What do the Wizard of Oz and Star Trek have to do with Aristotle?
Updated: Oct 18, 2019
Wizard of Oz
In the movie version of “The Wizard of Oz,” Dorothy Gale is swept off to the Land of Oz by a tornado. She makes three friends: the Scarecrow, the Tin Man, and the Cowardly Lion. And in the end, they win.
But how do they win?
It’s true that they all come together and defeat the Wicked Witch of the West in the end of the story, but even before they defeated her, they were traveling along the Yellow Brick Road together. But they were also constantly arguing with each other!
So what changed?
What were each of their challenges?
The Scarecrow needed a brain, the Tin Man needed a heart, and the Cowardly Lion needed courage.
Doesn’t that just seem weird? I can understand not having courage, but how could you not have a brain or a heart, and still live?
And what does that have to do with Star Trek—or Aristotle?
In the original TV series of Star Trek, there were three main characters (who didn’t wear red shirts): Captain Kirk, “Bones” or Doctor McCoy, and Spock.
What do these three characters have in common with Dorothy’s three friends in Oz?

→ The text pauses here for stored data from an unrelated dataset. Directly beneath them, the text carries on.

-- ==== Sys2Proof/Machine/AttentionRequests.lean ====
section
/-! DEFINITION. The requests of the Attention Unit (chapter 9): READ_ATTENTION, ACK_ATTENTION and SET_ATTENTION_MASK. -/

namespace Sys2Proof.Machine

/-- READ_ATTENTION once taken: the report of the set as it stands, then every present pair marked seen (R152). -/
def doReadAttention (s : State) : State :=
  ((s.respond .ok (attentionReport s.au s.ct.slots s.freeIx)).setAu s.au.see).useFree attentionReportFree

/-- READ_ATTENTION (R152). -/
def execReadAttention (payload : List Byte) (s : State) : Host.Outcome State Fault Refusal :=
  .next (hostRequest (payload.length = 0) doReadAttention s)

/-- A selector or mask byte with bits 6 and 7 clear, as its six bits (R176). -/
def causeBits (b : Byte) : Option (BitVec 6) := if b.toNat < 64 then some (b.setWidth 6) else none

/-- ACK_ATTENTION once taken: the counts removed and remaining (R153). -/
def doAck (p : List Byte) (s : State) : State :=
  match causeBits (byteAt p 0) with
  | none => s.respond .badParameter []
  | some sel =>
    (s.setAu (s.au.ack sel)).respond .ok
      [BitVec.ofNat 8 (s.au.count - (s.au.ack sel).count), BitVec.ofNat 8 (s.au.ack sel).count]

/-- ACK_ATTENTION (R153). -/
def execAckAttention (payload : List Byte) (s : State) : Host.Outcome State Fault Refusal :=
  .next (hostRequest (payload.length = 1) (doAck payload) s)

/-- SET_ATTENTION_MASK once taken (R155). -/
def doSetMask (p : List Byte) (s : State) : State :=
  match causeBits (byteAt p 0) with
  | none => s.respond .badParameter []
  | some m => (s.setAu { s.au with mask := m }).respond .ok []

/-- SET_ATTENTION_MASK (R155). -/
def execSetAttentionMask (payload : List Byte) (s : State) : Host.Outcome State Fault Refusal :=
  .next (hostRequest (payload.length = 1) (doSetMask payload) s)

end Sys2Proof.Machine
end

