-- ==== Sys2Proof/Machine/Fields.lean ====
section
/-! DEFINITION. The requests of the Field Table (chapter 6): BIND_FIELD, EDIT_FIELD, RETARGET_FIELD, RETIRE_FIELD,
READ_FIELD and READ_OWNER. -/

namespace Sys2Proof.Machine

/-- The source is one that can be set now: a channel source's handle is accepted (R99). -/
def State.sourceLive (s : State) (src : Source) : Bool :=
  match src with
  | .channel i g => (s.accept i g).isSome
  | .host => true
  | .detached => true

/-! ## BIND_FIELD -/

/-- The address a segment address byte names in the current geometry (R103, step 5). -/
def State.addrIn (s : State) (b : Byte) : Option SegAddr :=
  match segAddr b with
  | none => none
  | some a => if inGeometry s.gs.settings.duty a then some a else none

/-- The position of the first entry whose address equals that of an earlier entry (R103, step 6). -/
def firstDuplicate (addrs : List SegAddr) : Option Nat :=
  (List.range addrs.length).find? fun k => (addrs.take k).contains (addrs.getD k 0)

/-- The position and owner of the first entry whose address has an owner (R103, step 7). -/
def State.firstOwned (s : State) (addrs : List SegAddr) : Option (Nat × FieldIx) :=
  addrs.zipIdx.findSome? fun ak => s.ft.owners[ak.1].map fun f => (ak.2, f)

/-- The field a bind makes: host data absent (R104). -/
def BindReq.toField (q : BindReq) (segs : List SegAddr) : Field :=
  { kind := q.kind, visible := q.look.visible, blinkMode := q.look.blinkMode, blinkRate := q.look.blinkRate
    source := q.source, hostData := none, segs := segs }

/-- The effects of a successful BIND_FIELD: the slot BOUND, its addresses claimed, the field marked dirty (R104). -/
def State.bindField (s : State) (f : FieldIx) (d : Field) : State :=
  let s1 := s.putField f d
  (s1.setFt { s1.ft with owners := setOwners s1.ft.owners d.segs (some f) }).markDirty f

/-- Steps 5 to 7 of R103 and the bind, on the address bytes of the list. -/
def State.bindList (s : State) (f : FieldIx) (q : BindReq) (list : List Byte) : State :=
  match list.findIdx? (fun b => (s.addrIn b).isNone) with
  | some k => s.respond .segmentRange [BitVec.ofNat 8 k]
  | none =>
    let addrs := list.filterMap s.addrIn
    match firstDuplicate addrs with
    | some k => s.respond .duplicateSegment [BitVec.ofNat 8 k]
    | none =>
      match s.firstOwned addrs with
      | some (k, o) => s.respond .segmentTaken [BitVec.ofNat 8 k, s.fieldHandleByte o]
      | none => (s.bindField f (q.toField addrs)).respond .ok [s.fieldHandleByte f]

/-- BIND_FIELD once taken, with its checks in the order of R103. -/
def doBind (p : List Byte) (s : State) : State :=
  match decodeBind p with
  | none => s.respond .badParameter []
  | some q =>
    if !lengthAllowed q.kind (byteAt p 10).toNat then s.respond .badLength []
    else if !s.sourceLive q.source then s.respond .staleHandle []
    else match s.freeField with
      | none => s.respond .noSlot []
      | some f => s.bindList f q (p.drop 11)

/-- BIND_FIELD (R103, R104). -/
def execBindField (payload : List Byte) (s : State) : Host.Outcome State Fault Refusal :=
  .next (hostRequest (bindLengthOk payload) (doBind payload) s)

/-! ## Changing a bound field -/

/-- The record EDIT_FIELD leaves: appearance and editable parameters replaced, all else kept (R105). -/
def Field.edited (d : Field) (k : FieldKind) (a : Appearance) : Field :=
  { d with kind := k, visible := a.visible, blinkMode := a.blinkMode, blinkRate := a.blinkRate }

/-- EDIT_FIELD on an accepted field: the kind's own parameters, the indicator's condition against the source, and the
edit (R105, steps 2 and 3). -/
def doEditAccepted (p : List Byte) (a : Appearance) (f : FieldIx) (d : Field) (s : State) : State :=
  match editKind d.kind p with
  | none => s.respond .badParameter []
  | some k =>
    if admits k d.source then ((s.putField f (d.edited k a)).markDirty f).respond .ok []
    else s.respond .wrongState []

/-- EDIT_FIELD once taken, with its checks in the order of R105. -/
def doEdit (p : List Byte) (s : State) : State :=
  match decodeAppearance p with
  | none => s.respond .badParameter []
  | some a => onField true (byteAt p 0) (doEditAccepted p a) s

/-- EDIT_FIELD (R105). -/
def execEditField (payload : List Byte) (s : State) : Host.Outcome State Fault Refusal :=
  .next (hostRequest (payload.length = 10) (doEdit payload) s)

/-- The record RETARGET_FIELD leaves: the source set, host data kept only for HOST (R106). -/
def Field.retargeted (d : Field) (src : Source) : Field :=
  { d with source := src, hostData := if src = .host then d.hostData else none }

/-- RETARGET_FIELD once taken, with its checks in the order of R106. -/
def doRetarget (p : List Byte) (s : State) : State :=
  match decodeSource (byteAt p 1) (byteAt p 2) with
  | none => s.respond .badParameter []
  | some src =>
    onField true (byteAt p 0) (fun f d s =>
      if !s.sourceLive src then s.respond .staleHandle []
      else if !admits d.kind src then s.respond .wrongState []
      else ((s.putField f (d.retargeted src)).markDirty f).respond .ok []) s

/-- RETARGET_FIELD (R106). -/
def execRetargetField (payload : List Byte) (s : State) : Host.Outcome State Fault Refusal :=
  .next (hostRequest (payload.length = 3) (doRetarget payload) s)

/-! ## RETIRE_FIELD -/

/-- The effects of a successful RETIRE_FIELD, in the order of R107. -/
def State.retireField (s : State) (f : FieldIx) (d : Field) : State :=
  let s1 := s.setFt { s.ft with owners := setOwners s.ft.owners d.segs none }
  let s2 := s1.setRe { queue := s1.re.queue.erase f
                       plane := s1.re.plane.write (d.segs.map fun a => (a, .off))
                       changed := true }
  s2.setFt { s2.ft with slots := vput s2.ft.slots f { gen := s2.ft.slots[f].gen + 1, occupant := none } }

/-- RETIRE_FIELD once taken (R107). -/
def doRetireField (p : List Byte) (s : State) : State :=
  onField true (byteAt p 0) (fun f d s => (s.retireField f d).respond .ok []) s

/-- RETIRE_FIELD (R107). -/
def execRetireField (payload : List Byte) (s : State) : Host.Outcome State Fault Refusal :=
  .next (hostRequest (payload.length = 1) (doRetireField payload) s)

/-! ## Reading fields and owners -/

/-- READ_FIELD once taken (R110). -/
def doReadField (p : List Byte) (s : State) : State :=
  onField true (byteAt p 0) (fun f d s => s.respond .ok (fieldReport (s.fieldHandleByte f) d)) s

/-- READ_FIELD (R110). -/
def execReadField (payload : List Byte) (s : State) : Host.Outcome State Fault Refusal :=
  .next (hostRequest (payload.length = 1) (doReadField payload) s)

/-- READ_OWNER once taken (R111). -/
def doReadOwner (p : List Byte) (s : State) : State :=
  match s.addrIn (byteAt p 0) with
  | none => s.respond .segmentRange []
  | some a =>
    match s.ft.owners[a] with
    | none => s.respond .ok [0xFF#8]
    | some f => s.respond .ok [s.fieldHandleByte f]

/-- READ_OWNER (R111). -/
def execReadOwner (payload : List Byte) (s : State) : Host.Outcome State Fault Refusal :=
  .next (hostRequest (payload.length = 1) (doReadOwner payload) s)

end Sys2Proof.Machine
end

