/-- A result is usable within a ref max age, and `d` is its raw count: the outcome GOOD, UNDER or OVER, the raw count not 0,
and the age no more than the ref max age (R50). -/
abbrev Result.usableWith (r : Result) (maxAge d : Nat) : Prop :=
  (r.outcome = .good ∨ r.outcome = .under ∨ r.outcome = .over) ∧ r.raw = some d ∧ d ≠ 0 ∧ ∃ a ∈ r.age, a ≤ maxAge

/-- The channel an entry names is the first eligible one of the due queue (R48). -/
abbrev State.firstEligible (s : State) (h : Slot) : Prop :=
  s.mayStart h ∧ ∃ front back, s.ms.queue = front ++ h :: back ∧ ∀ i ∈ front, ¬s.mayStart i

/-- A supplied definition meets the reference check of R7, `target` being the channel modified. -/
abbrev State.refSound (s : State) (target : Option Slot) (q : DefReq) : Prop :=
  ∀ r ∈ q.ref, ∃ c ∈ s.accept r.slot r.gen, target ≠ some r.slot ∧ c.defn.reference = none ∧
    c.defn.method = q.method ∧ c.defn.countLen = q.countLen

/-- The first FREE channel slot (R10). -/
abbrev State.firstFree (s : State) (i : Slot) : Prop :=
  s.channel i = none ∧ ∀ j : Slot, j < i → (s.channel j).isSome = true

/-- The first FREE field slot (R94). -/
abbrev State.firstFreeField (s : State) (f : FieldIx) : Prop :=
  s.field f = none ∧ ∀ g : FieldIx, g < f → (s.field g).isSome = true

/-- No live channel's reference names the slot (R8). -/
abbrev State.noReferrer (s : State) (i : Slot) : Prop :=
  ∀ j : Slot, ∀ d ∈ s.channel j, ∀ l ∈ d.defn.reference, l.slot ≠ i

/-- A drive of the glass that begins with the planes, settings and phases of a state, the polarity reversed (R132,
R133). -/
def State.nextDrive (s : State) (shown : Plane) (display : Bool) : Drive :=
  { plane := shown, display := display, slowLit := s.gs.slow.lit, fastLit := s.gs.fast.lit
    reversed := !s.gs.drive.reversed }

/-- A report is the given bytes but for its open bits, the ones of `open'` (R176). -/
def sameBut (open' given report : List Byte) : Prop :=
  report.length = given.length ∧
    ∀ k : Nat, k < given.length →
      byteAt report k &&& ~~~(byteAt open' k) = byteAt given k &&& ~~~(byteAt open' k)

/-- `v` is the whole number nearest to e / w for a positive w, and of the two nearest at a tie the one farther from zero
(00_scope.md, "Quantities"; R71). -/
abbrev nearestAway (e w v : Int) : Prop :=
  2 * (v * w - e).natAbs ≤ w.natAbs ∧ (2 * (v * w - e).natAbs = w.natAbs → e.natAbs ≤ (v * w).natAbs)

end Sys2Proof.Machine
end

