-- ==== Sys2Proof/Certificates/Slice0/Obligations.lean ====
section
/-! DEFINITION. The statements for the provers. Each statement about a command gives the whole next state: a part of the
state that its equation does not name is unchanged. -/

open Sys2Proof Sys2Proof.Machine

/-! ## Frames and steps -/

/-- R163, R166, R175: the transaction that carries a request, an unknown command or CANCEL spells that command and no other,
whatever bytes the host sends after the frame; a frame error is its own bytes, and a FETCH its first byte and the number of
bytes after it; a transaction with another first byte, or with none, is a status poll. -/
def Obligations.FrameRoundTrip : Prop :=
  (∀ (c : Instr) (bytes extra : List Byte), wellFormed c = true → ((codeOf c).isSome = true ∨ c = .cancel) →
    transactionFor c = some bytes → transactionOf (bytes ++ extra) = c) ∧
  (∀ b : List Byte, wellFormed (.frameError b) = true → transactionOf (0x5C#8 :: b) = .frameError b) ∧
  (∀ (part : FetchPart) (bytes : List Byte), transactionFor (.fetch part) = some bytes →
    transactionOf bytes = .fetch part) ∧
  transactionOf [] = .fetch .poll ∧
  ∀ (b : Byte) (rest : List Byte), b ≠ 0x5C#8 → b ≠ 0x3A#8 → b ≠ 0xC3#8 → transactionOf (b :: rest) = .fetch .poll

/-- R163, R166, R175, R176 and the frames of 12.1: transactions written out byte by byte; the lengths 62 and 63, each with
all its bytes and the right check byte, stand on the two sides of the bound. -/
def Obligations.SampleTransactions : Prop :=
  transactionOf [0x5C#8, 1#8, 0x01#8, 0x12#8] = .readStatus [] ∧
  judgeFrame [1#8, 0x01#8, 0x12#8] = some (0x01#8, []) ∧
  judgeFrame [1#8, 0x01#8, 0x13#8] = none ∧ judgeFrame [0#8] = none ∧ judgeFrame [2#8, 0x01#8, 0x12#8] = none ∧
  judgeFrame (62#8 :: 0x01#8 :: List.replicate 61 0#8 ++ [crc8 (62#8 :: 0x01#8 :: List.replicate 61 0#8)])
    = some (0x01#8, List.replicate 61 0#8) ∧
  judgeFrame (63#8 :: 0x01#8 :: List.replicate 62 0#8 ++ [crc8 (63#8 :: 0x01#8 :: List.replicate 62 0#8)]) = none ∧
  transactionOf [0x3A#8, 0#8] = .fetch (.reads 1) ∧ transactionOf [0xC3#8] = .cancel ∧
  transactionOf [0x00#8, 0x5C#8] = .fetch .poll ∧
  transactionOf [0x5C#8, 1#8, 0x62#8, 0x3C#8] = .releaseDisplay []

/-- The command at the front of the queue is run on the state with the queue's rest. The queue of waiting commands is the
model's own choice (notes/assumptions/19.md): the manual's steps (95_what_each_step_holds.md) speak of none. -/
def Obligations.StepTakesFront : Prop :=
  ∀ (c : Instr) (rest : List Instr) (s : State), s.pending = c :: rest → step s = exec c { s with pending := rest }

/-- notes/assumptions/5.md (a choice of the model): with no command waiting, a held part stands still; a part that is not
held takes the first event that is due, in a fixed order, and else one period of its slow clock. Which events are due is
R25, R28, R48, R114, R136, R178 and R181: the gate timer of a WINDOW conversion that counts, the edge timer, the
initialisation count in INIT, the frame timer or the base-tick divider has run out, a pick is to make, a field is dirty. -/
def Obligations.StepOnEmptyQueue : Prop :=
  ∀ s : State, s.pending = [] →
    (s.csu.held = true → step s = .next s) ∧
    (s.csu.held = false → ∀ c, s.dueEvents.head? = some c → step s = exec c s) ∧
    (s.csu.held = false → s.dueEvents = [] → step s = .next { s with
      csu := { s.csu with divider := s.csu.divider - 1, initCount := s.csu.initCount.map fun n => n - 1 }
      gs := { s.gs with frameTimer := s.gs.frameTimer - 1 }
      ce := { s.ce with conv := s.ce.conv.map fun v =>
        { v with edgeTimer := v.edgeTimer - 1, gateTimer := v.gateTimer.map fun n => n - 1 } } }) ∧
    s.dueEvents.Sublist
      [.gateExpiry, .edgeTimerExpiry, .initialisationEnd, .frameEnd, .baseTick, .pick, .render] ∧
    (.gateExpiry ∈ s.dueEvents ↔
      ∃ v ∈ s.ce.conv, v.phase = .counting ∧ v.method = .window ∧ v.gateTimer = some 0) ∧
    (.edgeTimerExpiry ∈ s.dueEvents ↔ ∃ v ∈ s.ce.conv, v.edgeTimer = 0) ∧
    (.initialisationEnd ∈ s.dueEvents ↔ s.hp.port = .init ∧ s.csu.initCount = some 0) ∧
    (.frameEnd ∈ s.dueEvents ↔ s.gs.frameTimer = 0) ∧
    (.baseTick ∈ s.dueEvents ↔ s.csu.divider = 0) ∧
    (.pick ∈ s.dueEvents ↔ s.ce.conv = none ∧ ∃ i ∈ s.ms.queue, s.mayStart i) ∧
    (.render ∈ s.dueEvents ↔ s.re.queue ≠ [])

/-! ## The host port -/

/-- R161, R165, R180: a COMMAND frame that ends in BUSY or INIT is dropped, the overrun flag is set and nothing else changes
but the bytes shifted out; while a reset holds the part, and in a transaction in which a reset fell, no transaction has an
effect, and SDO sends FFh after what it had sent before the reset, which is nothing where CS was high. A transaction
of whose first byte an edge was taken while a reset was held is one of these also when it ends after the release, where
R165 drops frames with overrun: the model's choice (notes/assumptions/8.md). -/
def Obligations.FramesNotTaken : Prop :=
  ∀ (c : Instr) (s : State),
    (isFrame c = true → s.drops →
      exec c s = .next { s with hp := { s.shifted s.shownStatus [] with overrun := true } }) ∧
    ((isFrame c = true ∨ c = .cancel ∨ c = .fetch .poll ∨ ∃ n, c = .fetch (.reads n)) →
      (s.csu.held = true ∨ s.hp.select = .dead) →
      exec c s = .next { s with hp := { s.hp with
        select := .high
        sdo := if s.hp.select = .high then [] else s.hp.sdo } })

/-- R166, R167, R175: a frame error is answered BAD_FRAME, an unlisted code UNKNOWN_COMMAND, and a request whose payload has
another length than the table of commands gives BAD_LENGTH, with no other effect. -/
def Obligations.FormRefusals : Prop :=
  ∀ s : State, s.takes →
    (∀ b, judgeFrame b = none → exec (.frameError b) s = .next { s with hp := s.answered .badFrame [] }) ∧
    (∀ code p, requestOf code p = none →
      exec (.unknownCommand code p) s = .next { s with hp := s.answered .unknownCommand [] }) ∧
    ∀ c, lengthMatches c = false → exec c s = .next { s with hp := s.answered .badLength [] }

/-- R172: READ_STATUS reports the identity bytes, the counts of live channels and fields, the schedule mode, the engine's
state and channel, the display byte and the power-on flag, and clears the power-on flag. That the engine's state is the one
that stands at the request is the model's choice between two sentences of R39 (notes/assumptions/20.md). -/
def Obligations.ReadStatus : Prop :=
  ∀ s : State, s.takes → exec (.readStatus []) s = .next { s with
    hp := { s.answered .ok
      [0x24#8, 1#8, BitVec.ofNat 8 ((List.finRange 8).filter fun i => (s.channel i).isSome).length,
       BitVec.ofNat 8 ((List.finRange 24).filter fun f => (s.field f).isSome).length,
       (if s.ms.mode = .paused then 1#8 else 0#8),
       (match s.ce.conv with
         | none => 0#8
         | some v => if v.phase = .settling then 1#8 else 2#8),
       (match s.ce.conv with
         | none => 0xFF#8
         | some v => chanByte v.channel s.ct.slots[v.channel].gen),
       BitVec.ofNat 8 ((if s.gs.settings.display then 1 else 0) + (if s.gs.hold.isSome then 2 else 0)
         + (if s.gs.settings.duty = .third then 4 else 0)),
       (if s.hp.powerOn then 1#8 else 0#8)] with
      powerOn := false } }

/-- R161, R163, R169, R173, R176: the status byte of a transaction is the one formed at the falling edge of CS, whatever comes
before its end; FETCH shifts out that byte and then, as far as the host clocks it, the frame of the stored response in
DONE (length, code, payload, check byte), the NO_RESPONSE frame in IDLE and the NOT_READY frame in BUSY and INIT; a status
poll shifts out the status byte; neither changes anything else. After `n` clock edges of the first byte, of 8, its upper
`n` bits are out, the rest to be ones if a reset falls. A falling edge while a reset is held begins a transaction like any
other, unless an edge of its first byte is taken before the release. That the table's FETCH row carries the falling edge, clock edges
and the polls is a choice of the model (notes/assumptions/8.md). -/
def Obligations.FetchAndChipSelect : Prop :=
  ∀ s : State,
    exec (.fetch .falls) s = .next { s with hp := { s.hp with select := .low (statusByte s), sdo := [] } } ∧
    (∀ b n, s.csu.held = true → s.hp.select = .low b →
      (n = 0 → exec (.fetch (.clocked n)) s = .next s) ∧
      (0 < n → exec (.fetch (.clocked n)) s = .next { s with hp := { s.hp with select := .dead } })) ∧
    (∀ b n, s.csu.held = false → s.hp.select = .low b → ∃ out : Byte,
      exec (.fetch (.clocked n)) s = .next { s with hp := { s.hp with sdo := [out] } } ∧
      ∀ j : Nat, j < 8 → out.getMsbD j = if j < n then b.getMsbD j else true) ∧
    (∀ n, (∀ b, s.hp.select ≠ .low b) → exec (.fetch (.clocked n)) s = .next s) ∧
    (∀ b, s.hp.select = .low b → s.shownStatus = b) ∧ (s.hp.select = .high → s.shownStatus = statusByte s) ∧
    (s.judges →
      exec (.fetch .poll) s = .next { s with hp := s.shifted s.shownStatus [] } ∧
      ∀ n : Nat,
        (∀ r, s.hp.port = .done → s.hp.response = some r → exec (.fetch (.reads n)) s = .next { s with
          hp := s.shifted s.shownStatus
            ((BitVec.ofNat 8 (r.payload.length + 1) :: r.code.byte :: r.payload ++
              [crc8 (BitVec.ofNat 8 (r.payload.length + 1) :: r.code.byte :: r.payload)]).take n) }) ∧
        (s.hp.port = .idle → exec (.fetch (.reads n)) s =
          .next { s with hp := s.shifted s.shownStatus (([1#8, 0x16#8, 0x77#8] : List Byte).take n) }) ∧
        (s.hp.port = .busy ∨ s.hp.port = .init → exec (.fetch (.reads n)) s =
          .next { s with hp := s.shifted s.shownStatus (([1#8, 0x17#8, 0x70#8] : List Byte).take n) }))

Spock was all about logic. Not emotion (except for the occasional slip). Just reasonable, but sometimes to the point where his decisions could be chilling. And in the “rebooted” version by J.J. Abrams, his decision to banish James T. Kirk to certain death based on “pure logic” was truly horrific.
McCoy always wanted to help everyone heal, and he was passionate about it! He was pretty much the only one to get away with yelling at the ship’s captain. He was also always at odds with Spock.
Captain Kirk, who made mistakes by siding with either Spock or McCoy in the beginning of the episode, but succeeded in the end when he united with both Spock and McCoy.
So What Does This Have to do With Aristotle?
The roles they take on, and the way they interact with each other and eventually succeed in their quest, is based on Aristotle’s idea about what a human being is.
What is his idea? That a human being has both a body and a soul, and the soul has an intellect and a will.
The intellect is made for, and seeks out, the truth, the will seeks and chooses the good, and the body is the source of the passions (not feelings, like hot and cold, so much as emotions and desires).
When they work together in harmony, the passions drive us to take action, but are guided by the intellect pursuing the truth, and the will making the choice of what action to take in pursuit of the good.
This doesn’t usually happen in the beginning of a story, unless the point of the story is for the character to suffer and fall apart. Most stories that use this three-character model start with two of the characters at odds with each other: the passion and the intellect. It’s the character representing the will that unites them.
In the Wizard of Oz, the Scarecrow represents the intellect, the Tin Man the heart, and the Cowardly Lion the body.
Courage (or fortitude) is the virtue that helps us to face fear, and the root of every fear is fear of death. This is why the cowardly lion is afraid of everything, including his own tail!
The Scarecrow antagonizes the trees (and almost everyone else) until the Tin Man takes charge and they rescue Dorothy from the Wicked Witch.
It’s only when they unite and work together,
and stop the in-fighting,
that they’re able to save Dorothy
In J.J. Abram’s reboot of the movie version of “Star Trek,” Spock is the captain who banishes Kirk to certain death on the ice planet (where he is saved by “future Spock”). It’s only when Kirk takes over as the captain by deposing Spock—into his rightful position, and the three work together that they succeed.
Spock is “logical” and he represents the intellect—just like the Scarecrow.
McCoy is the one who is passionate about healing people, and he represents the passions—so does the Cowardly Lion.
Kirk is the one who tempers Spock’s cold logic with McCoy’s heated and emphatic desire to heal. He represents the heart—as does the Tin Man.
Each character symbolizes part of a person, and it’s only when the person acts as as one person, that the challenge in the story is overcome and the hero succeeds.
So these three characters symbolize the heart, the mind, and the body.
Once you “get” this, you’ll see that a lot of books and movies use this model for characters in their stories.
If you want to see examples, you can start with:
Star Wars, the three original movies
The Brothers Karamazov, by Fyodor Dostoevsky
Lord of the Rings, by J.R.R. Tolkien
The Space Trilogy series by C.S. Lewis
Harry Potter, by J.K. Rowling
The movie “O Brother, Where Art Thou?”